My son was born with the same voracious hunger for words and just ended his sophomore year as an English Major. Classics were some of my favorite things to read so when I bought a modern book for him I’d insist he read a classic as well. One of my favorite stories became one of his as well: Mary Shelley’s Frankenstein. My son started writing for fun at the age of 12. Prior to writing, he drew his own comic books with characters he made up. The main character of my children’s book series also has a lifetime love of books and sharing them with everyone she meets. Encouraging reading is something I have loved to do for all my adulthood. I feel like reading is one of the keys to a child’s future. When I was a professional clown and had one on one time with a little one while face painting or twisting a balloon I had three questions: What grade are you in? What is your favorite subject and Do you love to read? I then told them about my lifelong love of reading and encouraged them to read for the fun of it. If they said their favorite subject was science, I would tell them that one day they could grow up to be a scientist or even teach science to other children. Some children shrugged it off or nodded in agreement. I treasured the ones whose eyes widened as they embraced possibilities they’d never thought of. Truly children are a gift and should be encouraged to dream of their futures and pursue an increase in information about things they are interested in.

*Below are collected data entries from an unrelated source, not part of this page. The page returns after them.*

-- ==== Sys2Proof/Machine/Compass.lean ====
section
/-! DEFINITION. Compass (10): routing, event entries with late arrival, held and deferred exceptions, and QSTOP (R274 to
R292). -/

namespace Sys2Proof.Machine

/-- The vector entered next: the first pending one after LASTVEC, round-robin (R280). -/
def Slot.nextVector (x : Slot) : Option Nat :=
  let last := x.lastvec.toNat
  (upFrom (last + 1) (63 - last) ++ upFrom 16 (last - 15)).find? fun v => bit x.pend v

/-- The exception that a slot holds for delivery: the one latched at an interruption point, else the oldest deferred
posting exception; and the slot without it (R223, R289). -/
def Slot.takeExc (x : Slot) : Option (Exc × Slot) :=
  match x.heldExc, x.deferred with
  | some y, _ => some (y, { x with heldExc := none })
  | none, y :: r => some (y, { x with deferred := r })
  | none, [] => none

/-- The exception held for level `n` is delivered under R287; the running level gives up the engine (R279, R289). -/
def State.deliverHeld (s : State) (e : Eng) (n : Fin 8) : State :=
  let i := slotOf e n.val
  match (s.slot i).takeExc with
  | none => s
  | some (x, y) =>
    let s := match s.running e with | some m => if m = n then s.leave e else (s.leave e).displace e m | none => s.leave e
    (s.modSlot i fun _ => y).deliver e n x

/-- An entry into level `n` through vector `v` commits (R281, R283). -/
def State.enterEvent (s : State) (e : Eng) (n : Fin 8) (v : Nat) : State :=
  let i := slotOf e n.val
  let psw := s.entryPsw e n.val v
  let src := (s.running e).getD n
  let s := match s.running e with | some m => (s.leave e).displace e m | none => s.leave e
  let s := s.modSlot i fun x =>
    { x with pend := x.pend &&& ~~~(BitVec.ofNat 64 (2 ^ v)), lastvec := BitVec.ofNat 6 v, state := .active, nest := false }
  let s := s.modBank i fun b => { b with psw := psw, epsw := psw, estat := mkEstat 1 0 0 src.val v, eaddr := 0 }
  ((s.tick e 4 1).cycles e (pswFTM psw) 12).modEng e fun x => { x with lineBuf := [] }

/-- The entry into level `n` that is due: a held exception first; else the vector named, abandoned when its vector-table
entry is not VALID (R279, R282). -/
def State.enterLevel (s : State) (e : Eng) (n : Fin 8) : State :=
  let i := slotOf e n.val
  let x := s.slot i
  if x.xexc then s.deliverHeld e n
  else match x.nextVector with
    | none => s
    | some v =>
      if s.validAt e n.val v then s.enterEvent e n v
      else (s.modSlot i fun x => { x with pend := x.pend &&& ~~~(BitVec.ofNat 64 (2 ^ v)) }).dropEvent i

/-- A vector becomes pending in a slot of the engine while an entry is in progress (R284). -/
def State.lateArrival (s : State) (late : Option (BitVec 8 × BitVec 6)) : State :=
  match late with
  | none => s
  | some (slot, v) => s.pendVector slot.toNat v.toNat

/-- EVENT_ENTRY (R279 to R284): at an interruption point, the entry that is due; a more urgent vector that arrives
meanwhile abandons an event entry, and is entered instead. -/
def execEventEntry (e : Eng) (late : Option (BitVec 8 × BitVec 6)) (s : State) : Host.Outcome State Fault Refusal :=
  match s.dueLevel e with
  | none => .next s
  | some n =>
    if !(s.eng e).atPoint || (s.eng e).postCheck.isSome then .next s
    else if (s.slot (slotOf e n.val)).xexc then .next (s.enterLevel e n)
    else
      let s' := s.lateArrival late
      match s'.dueLevel e with
      | none => .next s'
      | some m => .next ((if m < n then s'.tick e 6 1 else s').enterLevel e m)

/-- EVENT_ROUTED: a source fires, and Compass routes it (R274 to R276). -/
def execEventRouted (source : BitVec 20) (s : State) : Host.Outcome State Fault Refusal := .next (s.fire source.toNat)

/-- The level whose held or deferred exception may be delivered now: the running one, at an interruption point at which
nothing more urgent is due and the quiesce sequence does not stop it (R289, R292). -/
def State.deliverable (s : State) (e : Eng) : Option (Fin 8) :=
  let x := s.eng e
  match s.running e with
  | none => none
  | some n =>
    let i := slotOf e n.val
    if s.clusterRuns e && !x.checkstop && x.atPoint && x.postCheck.isNone && (s.dueLevel e).isNone && (s.slot i).xexc
        && (s.dom (s.owner i)).state != .quiescing then some n else none

/-- HELD_EXCEPTION_DELIVERY: the held exception of the level that runs is delivered before any instruction of it (R289). -/
def execHeldExceptionDelivery (e : Eng) (s : State) : Host.Outcome State Fault Refusal :=
  match s.deliverable e with
  | none => .next s
  | some n => .next (s.deliverHeld e n)

/-- DEFERRED_POSTING_EXCEPTION: the oldest failed unwaited post of the running slot raises its exception at this boundary
(R223); an exception held there goes first. -/
def execDeferredPostingException (e : Eng) (s : State) : Host.Outcome State Fault Refusal :=
  match s.deliverable e with
  | none => .next s
  | some n =>
    let x := s.slot (slotOf e n.val)
    .next (if x.heldExc.isSome || x.deferred.isEmpty then s else s.deliverHeld e n)

/-- QSTOP_SET: the quiesce sequence stops the running level of a QUIESCING domain at its interruption point (R34,
R292). Sequences whose last slot an entry or a machine check has stopped go on. -/
def execQstopSet (e : Eng) (s : State) : Host.Outcome State Fault Refusal :=
  match s.running e with
  | none => .next s.settleAll
  | some n =>
    let i := slotOf e n.val
    if (s.dom (s.owner i)).state = .quiescing ∧ (s.eng e).atPoint = true then
      .next (((s.leave e).modSlot i fun x => { x with qstop := true }).settle (s.owner i))
    else .next s.settleAll

end Sys2Proof.Machine
end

However, I digress. My purpose for writing this blog is to correlate writing and reading. Something that frustrated me for years when working on a new book was getting struck with “writer’s block”. Sometimes it was because of an international event that caused strong emotions and sometimes it was because I allowed everything else to get in the way. After attending several webinars and online classes for writers, I had an epiphany. Part of the reason I was getting stuck was an unspoken need to write a story from beginning to end and in that order. The thing is, no one says you must do that. In general, you READ a book that way but a story can be built in pieces and then assembled later into a coherent story that has a beginning, middle, and end. Once I realized this I finished a story I had been stuck on for six months in one night. I was more than half way through but stuck about how to finish the story. I decided instead to cut the first part out and then finish with a completely different direction.

Huzzah! What a liberating thing it is to discover the freedom that brought! I want everyone to feel that freedom so by the fact that you’ve read these words and perhaps a little light bulb has quickly switched on for you as well, consider these words your license to write your story in pieces. Dr. Frankenstein your story! Cut it up, move it around, stand on your head and see things differently. I would proceed with caution on that last suggestion. Be free, writer! Be free!